*YOUR GOAL*. Write out every entry below word for word, leaving nothing out.

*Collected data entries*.
════════════════════

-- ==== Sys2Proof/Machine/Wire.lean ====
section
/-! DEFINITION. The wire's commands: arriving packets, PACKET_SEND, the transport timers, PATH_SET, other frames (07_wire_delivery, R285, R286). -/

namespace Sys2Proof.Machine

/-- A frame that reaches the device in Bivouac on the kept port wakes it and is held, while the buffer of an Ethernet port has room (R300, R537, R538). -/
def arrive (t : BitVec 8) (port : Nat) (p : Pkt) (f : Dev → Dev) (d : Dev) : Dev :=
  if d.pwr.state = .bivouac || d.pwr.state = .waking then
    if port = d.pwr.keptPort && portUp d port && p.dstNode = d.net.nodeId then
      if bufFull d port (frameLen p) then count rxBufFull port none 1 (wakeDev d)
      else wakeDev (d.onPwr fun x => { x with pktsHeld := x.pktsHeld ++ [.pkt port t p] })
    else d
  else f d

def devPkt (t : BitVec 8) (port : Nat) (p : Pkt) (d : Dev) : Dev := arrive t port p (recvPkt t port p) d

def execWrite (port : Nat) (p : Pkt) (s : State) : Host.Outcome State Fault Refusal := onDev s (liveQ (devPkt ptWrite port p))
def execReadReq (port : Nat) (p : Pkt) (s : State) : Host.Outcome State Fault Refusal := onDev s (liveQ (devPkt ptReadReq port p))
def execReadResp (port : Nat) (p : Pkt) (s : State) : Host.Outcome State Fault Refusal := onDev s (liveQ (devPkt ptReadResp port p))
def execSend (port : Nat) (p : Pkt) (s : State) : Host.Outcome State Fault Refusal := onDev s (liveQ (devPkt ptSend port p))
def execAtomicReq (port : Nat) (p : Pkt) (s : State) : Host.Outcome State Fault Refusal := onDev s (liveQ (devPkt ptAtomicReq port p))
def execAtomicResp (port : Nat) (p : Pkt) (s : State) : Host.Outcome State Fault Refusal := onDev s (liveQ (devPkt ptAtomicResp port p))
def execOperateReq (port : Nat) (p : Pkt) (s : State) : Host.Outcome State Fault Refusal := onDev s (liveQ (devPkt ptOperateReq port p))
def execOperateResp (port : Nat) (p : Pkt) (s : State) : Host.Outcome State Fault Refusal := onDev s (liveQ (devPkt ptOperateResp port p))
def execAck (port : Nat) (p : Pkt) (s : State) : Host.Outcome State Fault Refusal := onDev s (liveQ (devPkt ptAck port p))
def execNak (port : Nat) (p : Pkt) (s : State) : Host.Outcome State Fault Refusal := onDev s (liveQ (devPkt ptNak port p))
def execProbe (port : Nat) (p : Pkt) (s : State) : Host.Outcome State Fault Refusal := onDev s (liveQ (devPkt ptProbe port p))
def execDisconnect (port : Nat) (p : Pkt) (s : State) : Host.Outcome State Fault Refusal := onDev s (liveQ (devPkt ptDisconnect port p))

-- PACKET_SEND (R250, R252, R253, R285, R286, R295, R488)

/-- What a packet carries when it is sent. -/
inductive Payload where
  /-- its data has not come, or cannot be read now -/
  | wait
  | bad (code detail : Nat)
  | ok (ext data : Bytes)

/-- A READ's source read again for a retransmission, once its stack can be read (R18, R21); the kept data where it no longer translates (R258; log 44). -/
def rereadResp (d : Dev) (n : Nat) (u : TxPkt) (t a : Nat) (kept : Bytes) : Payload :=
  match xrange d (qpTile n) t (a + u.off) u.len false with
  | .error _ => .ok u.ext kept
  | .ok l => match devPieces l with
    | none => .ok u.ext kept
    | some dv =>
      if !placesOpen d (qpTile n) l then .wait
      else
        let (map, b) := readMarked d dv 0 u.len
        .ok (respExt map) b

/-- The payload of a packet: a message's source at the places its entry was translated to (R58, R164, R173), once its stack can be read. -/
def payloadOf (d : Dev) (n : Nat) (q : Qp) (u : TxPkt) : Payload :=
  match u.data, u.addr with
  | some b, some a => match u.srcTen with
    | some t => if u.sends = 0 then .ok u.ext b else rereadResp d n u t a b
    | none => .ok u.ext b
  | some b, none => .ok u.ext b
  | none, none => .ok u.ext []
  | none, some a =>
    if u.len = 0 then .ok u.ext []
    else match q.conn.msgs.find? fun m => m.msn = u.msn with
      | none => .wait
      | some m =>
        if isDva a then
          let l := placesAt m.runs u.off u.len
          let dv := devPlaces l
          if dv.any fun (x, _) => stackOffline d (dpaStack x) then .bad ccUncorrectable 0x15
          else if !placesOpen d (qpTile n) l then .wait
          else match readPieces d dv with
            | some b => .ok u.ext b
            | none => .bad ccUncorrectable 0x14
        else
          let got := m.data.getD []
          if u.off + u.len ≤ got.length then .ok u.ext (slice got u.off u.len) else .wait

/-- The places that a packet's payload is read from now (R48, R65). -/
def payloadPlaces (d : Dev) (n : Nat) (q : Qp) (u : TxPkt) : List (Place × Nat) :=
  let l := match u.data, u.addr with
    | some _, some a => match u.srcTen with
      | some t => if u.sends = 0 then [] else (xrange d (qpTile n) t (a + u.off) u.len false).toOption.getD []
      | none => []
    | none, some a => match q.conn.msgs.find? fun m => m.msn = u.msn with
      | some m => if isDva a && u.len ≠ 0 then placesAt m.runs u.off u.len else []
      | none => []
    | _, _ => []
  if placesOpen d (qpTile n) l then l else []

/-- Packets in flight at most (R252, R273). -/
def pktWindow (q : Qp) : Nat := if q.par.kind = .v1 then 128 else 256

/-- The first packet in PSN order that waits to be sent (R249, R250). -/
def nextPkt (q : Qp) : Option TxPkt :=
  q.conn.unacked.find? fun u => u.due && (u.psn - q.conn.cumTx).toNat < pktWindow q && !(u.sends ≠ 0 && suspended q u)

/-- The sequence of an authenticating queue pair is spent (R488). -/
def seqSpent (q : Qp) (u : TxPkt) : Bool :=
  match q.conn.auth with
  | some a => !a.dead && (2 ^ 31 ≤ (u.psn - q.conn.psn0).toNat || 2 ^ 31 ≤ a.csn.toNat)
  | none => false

════════════════════

*EXERCISE RESULT*.
-- ==== Sys2Proof/Machine/Wire.lean ====
section
/-! DEFINITION. The wire's commands: arriving packets, PACKET_SEND, the transport timers, PATH_SET, other frames (07_wire_delivery, R285, R286). -/

namespace Sys2Proof.Machine

/-- A frame that reaches the device in Bivouac on the kept port wakes it and is held, while the buffer of an Ethernet port has room (R300, R537, R538). -/
def arrive (t : BitVec 8) (port : Nat) (p : Pkt) (f : Dev → Dev) (d : Dev) : Dev :=
  if d.pwr.state = .bivouac || d.pwr.state = .waking then
    if port = d.pwr.keptPort && portUp d port && p.dstNode = d.net.nodeId then
      if bufFull d port (frameLen p) then count rxBufFull port none 1 (wakeDev d)
      else wakeDev (d.onPwr fun x => { x with pktsHeld := x.pktsHeld ++ [.pkt port t p] })
    else d
  else f d

def devPkt (t : BitVec 8) (port : Nat) (p : Pkt) (d : Dev) : Dev := arrive t port p (recvPkt t port p) d

def execWrite (port : Nat) (p : Pkt) (s : State) : Host.Outcome State Fault Refusal := onDev s (liveQ (devPkt ptWrite port p))
def execReadReq (port : Nat) (p : Pkt) (s : State) : Host.Outcome State Fault Refusal := onDev s (liveQ (devPkt ptReadReq port p))
def execReadResp (port : Nat) (p : Pkt) (s : State) : Host.Outcome State Fault Refusal := onDev s (liveQ (devPkt ptReadResp port p))
def execSend (port : Nat) (p : Pkt) (s : State) : Host.Outcome State Fault Refusal := onDev s (liveQ (devPkt ptSend port p))
def execAtomicReq (port : Nat) (p : Pkt) (s : State) : Host.Outcome State Fault Refusal := onDev s (liveQ (devPkt ptAtomicReq port p))
def execAtomicResp (port : Nat) (p : Pkt) (s : State) : Host.Outcome State Fault Refusal := onDev s (liveQ (devPkt ptAtomicResp port p))
def execOperateReq (port : Nat) (p : Pkt) (s : State) : Host.Outcome State Fault Refusal := onDev s (liveQ (devPkt ptOperateReq port p))
def execOperateResp (port : Nat) (p : Pkt) (s : State) : Host.Outcome State Fault Refusal := onDev s (liveQ (devPkt ptOperateResp port p))
def execAck (port : Nat) (p : Pkt) (s : State) : Host.Outcome State Fault Refusal := onDev s (liveQ (devPkt ptAck port p))
def execNak (port : Nat) (p : Pkt) (s : State) : Host.Outcome State Fault Refusal := onDev s (liveQ (devPkt ptNak port p))
def execProbe (port : Nat) (p : Pkt) (s : State) : Host.Outcome State Fault Refusal := onDev s (liveQ (devPkt ptProbe port p))
def execDisconnect (port : Nat) (p : Pkt) (s : State) : Host.Outcome State Fault Refusal := onDev s (liveQ (devPkt ptDisconnect port p))

-- PACKET_SEND (R250, R252, R253, R285, R286, R295, R488)

/-- What a packet carries when it is sent. -/
inductive Payload where
  /-- its data has not come, or cannot be read now -/
  | wait
  | bad (code detail : Nat)
  | ok (ext data : Bytes)

/-- A READ's source read again for a retransmission, once its stack can be read (R18, R21); the kept data where it no longer translates (R258; log 44). -/
def rereadResp (d : Dev) (n : Nat) (u : TxPkt) (t a : Nat) (kept : Bytes) : Payload :=
  match xrange d (qpTile n) t (a + u.off) u.len false with
  | .error _ => .ok u.ext kept
  | .ok l => match devPieces l with
    | none => .ok u.ext kept
    | some dv =>
      if !placesOpen d (qpTile n) l then .wait
      else
        let (map, b) := readMarked d dv 0 u.len
        .ok (respExt map) b

/-- The payload of a packet: a message's source at the places its entry was translated to (R58, R164, R173), once its stack can be read. -/
def payloadOf (d : Dev) (n : Nat) (q : Qp) (u : TxPkt) : Payload :=
  match u.data, u.addr with
  | some b, some a => match u.srcTen with
    | some t => if u.sends = 0 then .ok u.ext b else rereadResp d n u t a b
    | none => .ok u.ext b
  | some b, none => .ok u.ext b
  | none, none => .ok u.ext []
  | none, some a =>
    if u.len = 0 then .ok u.ext []
    else match q.conn.msgs.find? fun m => m.msn = u.msn with
      | none => .wait
      | some m =>
        if isDva a then
          let l := placesAt m.runs u.off u.len
          let dv := devPlaces l
          if dv.any fun (x, _) => stackOffline d (dpaStack x) then .bad ccUncorrectable 0x15
          else if !placesOpen d (qpTile n) l then .wait
          else match readPieces d dv with
            | some b => .ok u.ext b
            | none => .bad ccUncorrectable 0x14
        else
          let got := m.data.getD []
          if u.off + u.len ≤ got.length then .ok u.ext (slice got u.off u.len) else .wait

/-- The places that a packet's payload is read from now (R48, R65). -/
def payloadPlaces (d : Dev) (n : Nat) (q : Qp) (u : TxPkt) : List (Place × Nat) :=
  let l := match u.data, u.addr with
    | some _, some a => match u.srcTen with
      | some t => if u.sends = 0 then [] else (xrange d (qpTile n) t (a + u.off) u.len false).toOption.getD []
      | none => []
    | none, some a => match q.conn.msgs.find? fun m => m.msn = u.msn with
      | some m => if isDva a && u.len ≠ 0 then placesAt m.runs u.off u.len else []
      | none => []
    | _, _ => []
  if placesOpen d (qpTile n) l then l else []

/-- Packets in flight at most (R252, R273). -/
def pktWindow (q : Qp) : Nat := if q.par.kind = .v1 then 128 else 256

/-- The first packet in PSN order that waits to be sent (R249, R250). -/
def nextPkt (q : Qp) : Option TxPkt :=
  q.conn.unacked.find? fun u => u.due && (u.psn - q.conn.cumTx).toNat < pktWindow q && !(u.sends ≠ 0 && suspended q u)

/-- The sequence of an authenticating queue pair is spent (R488). -/
def seqSpent (q : Qp) (u : TxPkt) : Bool :=
  match q.conn.auth with
  | some a => !a.dead && (2 ^ 31 ≤ (u.psn - q.conn.psn0).toNat || 2 ^ 31 ≤ a.csn.toNat)
  | none => false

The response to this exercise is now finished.